Sentenza Sentenza Cassazione Civile n. 987 del 21/01/2010

Cassazione civile sez. III, 21/01/2010, (ud. 11/11/2009, dep. 21/01/2010), n.987

LA CORTE SUPREMA DI CASSAZIONE

SEZIONE TERZA CIVILE

Composta dagli Ill.mi Sigg.ri Magistrati:

Dott. SENESE Salvatore – Presidente –

Dott. FILADORO Camillo – rel. Consigliere –

Dott. CHIARINI Maria Margherita – Consigliere –

Dott. SPIRITO Angelo – Consigliere –

Dott. D’AMICO Paolo – Consigliere –

ha pronunciato la seguente:

sentenza

sul ricorso proposto da:

P.D., elettivamente domiciliata in ROMA, VIA CESIRA

FIORI 32, presso lo studio dell’avvocato LICCIARDELLO ORAZIO,

rappresentata e difesa dagli avvocati MIRENNA SALVATORE, ZAPPALA’

FRANCESCO giusta delega a margine del ricorso;

– ricorrente –

contro

P.V., elettivamente domiciliato in ROMA, presso la

CANCELLERIA DELLA CORTE DI CASSAZIONE, rappresentato e difeso dagli

avvocati PALERMO ACHILLE, ZAMMATARO SALVATORE giusta delega a margine

del controricorso;

– controricorrente –

avverso la sentenza n. 160/2004 della CORTE D’APPELLO di CATANIA,

SEZIONE PRIMA CIVILE, emessa il 30/10/2003, depositata il 27/02/2004,

R.G.N. 1899/2001;

udita la relazione della causa svolta nella Udienza pubblica del

11/11/2009 dal Consigliere Dott. FILADORO Camillo;

udito il P.M. in persona del Sostituto Procuratore Generale Dott.

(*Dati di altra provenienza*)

-- ==== Sys2Proof/Machine/SingleNal.lean ====
section
/-! DEFINITION. The classifier's plain rows (`41_nal_classifier.md` R131 to R133): single NAL units, unsupported types
and the empty payload. -/

namespace Sys2Proof.Machine

/-- `SingleNal(PL)` (R131): abandon an open fragment, emit the whole payload behind a start code. -/
def State.singleNal (pl : Bytes) (s : State) : State := s.abandonIfActive.emitNal pl

/-- `Unsupported()` (R132): abandon an open fragment, raise the event, emit nothing. -/
def State.unsupported (s : State) : State := s.abandonIfActive.raise .unsupportedNalType

/-- `SINGLE_NAL_T00_15` (R131). -/
def execSingleNalT0015 (f : Bool) (nri : BitVec 2) (t : BitVec 4) (body : Bytes) (s : State) : Result :=
  .next (s.singleNal (nalHeader f nri (0#1 ++ t) :: body))

/-- `SINGLE_NAL_T16_23` (R131). -/
def execSingleNalT1623 (f : Bool) (nri : BitVec 2) (t : BitVec 3) (body : Bytes) (s : State) : Result :=
  .next (s.singleNal (nalHeader f nri (2#2 ++ t) :: body))

/-- `UNSUPPORTED_T25` (R132). -/
def execUnsupportedT25 (_f : Bool) (_nri : BitVec 2) (_body : Bytes) (s : State) : Result :=
  .next s.unsupported

/-- `UNSUPPORTED_T26_27` (R132). -/
def execUnsupportedT2627 (_f : Bool) (_nri : BitVec 2) (_t : BitVec 1) (_body : Bytes) (s : State) : Result :=
  .next s.unsupported

/-- `UNSUPPORTED_T29` (R132). -/
def execUnsupportedT29 (_f : Bool) (_nri : BitVec 2) (_body : Bytes) (s : State) : Result :=
  .next s.unsupported

/-- `UNSUPPORTED_T30_31` (R132). -/
def execUnsupportedT3031 (_f : Bool) (_nri : BitVec 2) (_t : BitVec 1) (_body : Bytes) (s : State) : Result :=
  .next s.unsupported

/-- `EMPTY_PAYLOAD` (R133): the fragment state and the planner are left alone. -/
def execEmptyPayload (s : State) : Result :=
  .next (s.raise .emptyPayload)

end Sys2Proof.Machine
end

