-- ==== Sys2Proof/Machine/Rtp.lean ====
section
/-! DEFINITION. The version filter's rows (`40_rtp_header.md` R115) and what an accepted packet does: `AcceptCounters`
(R116), `Observe`, `Classify` (`41_nal_classifier.md` R130). -/

namespace Sys2Proof.Machine

/-- `Classify(PL)` (R130): writes `NTYPE` and runs the row of the payload. -/
def classify (pl : Bytes) (s : State) : Result :=
  let s1 := s.setNtype pl
  nalCases pl (execEmptyPayload s1) (fun f nri t body => execSingleNalT0015 f nri t body s1)
    (fun f nri t body => execSingleNalT1623 f nri t body s1) (fun f nri units => execStapA f nri units s1)
    (fun f nri body => execUnsupportedT25 f nri body s1) (fun f nri t body => execUnsupportedT2627 f nri t body s1)
    (fun f nri body => execFuA f nri body s1) (fun f nri body => execUnsupportedT29 f nri body s1)
    (fun f nri t body => execUnsupportedT3031 f nri t body s1)

/-- The version filter (R115): the status and nothing else. -/
def State.dropVersion (s : State) : State := s.setStatus .versionDropped

/-- `RTP_DROP_V0` (R115). -/
def execRtpDropV0 (_p _x : Bool) (_cc : BitVec 4) (s : State) : Result := .next s.dropVersion

/-- `RTP_DROP_V1` (R115). -/
def execRtpDropV1 (_p _x : Bool) (_cc : BitVec 4) (s : State) : Result := .next s.dropVersion

/-- `RTP_DROP_V3` (R115). -/
def execRtpDropV3 (_p _x : Bool) (_cc : BitVec 4) (s : State) : Result := .next s.dropVersion

/-- `RTP_ACCEPT_V2`: the stages of an accepted packet, in the order of R110, over the header the working registers
hold. -/
def execRtpAcceptV2 (_p _x : Bool) (_cc : BitVec 4) (s : State) : Result :=
  match s.payload? with
  | some pl => andThen (observe s.acceptCounters) (classify pl)
  | none => .fault .readOutsideDatagram

end Sys2Proof.Machine
end

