-- ==== Sys2Proof/Machine/Scanner.lean ====
section
/-! DEFINITION. The host-side reference Annex-B scanner (`47_host_annexb_scanner.md`): pure functions of the host,
outside the block (`00_scope.md` R6; log entry 13). -/

namespace Sys2Proof.Machine

/-- The start code at the head of a byte string, the 4-byte one tried first (R200). -/
def startCodeAt (b : Bytes) : Option ScLen :=
  if startCode .four <+: b then some .four
  else if startCode .three <+: b then some .three
  else none

/-- The length of a start code in bytes (R90). -/
def ScLen.bytes : ScLen → Nat
  | .three => 3
  | .four => 4

/-- The loop of `Scan` (R200): `b` is the buffer from position `i` on, `skip` the bytes of a match still to be
passed. -/
def scanFrom (i skip : Nat) (b : Bytes) : List (Nat × ScLen) :=
  match b, skip with
  | [], _ => []
  | _ :: rest, k + 1 => scanFrom (i + 1) k rest
  | x :: rest, 0 =>
    match startCodeAt (x :: rest) with
    | some n => (i, n) :: scanFrom (i + 1) (n.bytes - 1) rest
    | none => scanFrom (i + 1) 0 rest

/-- `Scan(B)` (R200): the matches, left to right. -/
def scan (b : Bytes) : List (Nat × ScLen) := scanFrom 0 0 b

/-- A decoded NAL unit `F`, `NRI`, `TYPE`, `payload` (`30_encoding.md` R85). -/
structure NalUnit where
  f : Bool
  nri : BitVec 2
  type : BitVec 5
  payload : Bytes
  deriving DecidableEq, Repr

/-- A NAL unit from its first byte and the bytes after it (R85, R201). -/
def nalUnit (b : Byte) (payload : Bytes) : NalUnit := ⟨nalF b, nalNri b, nalType b, payload⟩

/-- The bytes of a NAL unit (R85). -/
def nalUnitBytes (u : NalUnit) : Bytes := nalHeader u.f u.nri u.type :: u.payload

/-- What `Units` returns: the NAL units, the start-code lengths, and how many units `SKIP_AND_COUNT` skipped. -/
structure Units where
  nals : List NalUnit
  lens : List ScLen
  skipped : Nat
  deriving DecidableEq, Repr

/-- The byte slice of each match: from the end of its start code to the next match, or to the end (R201). -/
def slices (b : Bytes) : List (Nat × ScLen) → List (ScLen × Bytes)
  | [] => []
  | [(p, n)] => [(n, (b.drop (p + n.bytes)))]
  | (p, n) :: (p', n') :: rest =>
    (n, (b.drop (p + n.bytes)).take (p' - (p + n.bytes))) :: slices b ((p', n') :: rest)

/-- The loop of `Units` over the slices (R201): `none` is the failure `InvalidNAL`. -/
def collectUnits (policy : ScanPolicy) : List (ScLen × Bytes) → Option Units
  | [] => some ⟨[], [], 0⟩
  | (n, []) :: rest => (collectUnits policy rest).map fun u => { u with lens := n :: u.lens }
  | (n, b :: payload) :: rest =>
    if nalF b then
      match policy with
      | .fail => none
      | .skipAndCount =>
        (collectUnits policy rest).map fun u => { u with lens := n :: u.lens, skipped := u.skipped + 1 }
    else
      (collectUnits policy rest).map fun u => { u with nals := nalUnit b payload :: u.nals, lens := n :: u.lens }

/-- `Units(B)` (R201), under `SCAN_FORBIDDEN_POLICY`. -/
def units (c : Config) (b : Bytes) : Option Units := collectUnits c.scanForbidden (slices b (scan b))

end Sys2Proof.Machine
end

FINOCCHI GHERSI Renato, che ha concluso per il rigetto del ricorso.

Fatto

SVOLGIMENTO DEL PROCESSO

Con sentenza 30 ottobre 2003 – 27 febbraio 2004 la Corte di appello di Catania, in parziale accoglimento dell’appello incidentale proposto da P.V. avverso la decisione del locale Tribunale del 10 – 20 marzo 2001, dichiarava la risoluzione del contratto di acquisto dell’autocarro Fiorino, targato (OMISSIS), per grave inadempimento della venditrice, P.D. (precedente proprietaria e convenuta nel giudizio di primo grado).

Rilevavano i giudici di appello che vi era piena prova del fatto che proprio il mancato pagamento da parte della P.D. delle ultime due rate del prezzo di acquisto del veicolo – peraltro espressamente previsto a carico della convenuta, nel contratto di compravendita del (OMISSIS) – aveva determinato la procedura esecutiva su iniziativa del creditore ipotecario, Citicorp Finanziaria Citifin s.p.a..

Tale comportamento, qualificabile alla stregua di grave inadempimento ai sensi dell’art. 1453 c.c., era tale da legittimare una pronuncia di risoluzione per inadempimento della venditrice, P. D.. Era stato, infatti, proprio il comportamento della P.D. a determinare l’utile esperimento dello speciale procedimento espropriativo, attivato dalla creditrice ipotecaria e, quindi, con esso, la definitiva perdita in capo al compratore, dell’autoveicolo venduto.

L’inadempimento assumeva particolare importanza nell’economia del contratto, considerato che si era verificato ben prima della pronuncia giudiziale che accertava di mancato rimborso alla venditrice dell’IVA sul prezzo convenuto, addebitabile al compratore P.V..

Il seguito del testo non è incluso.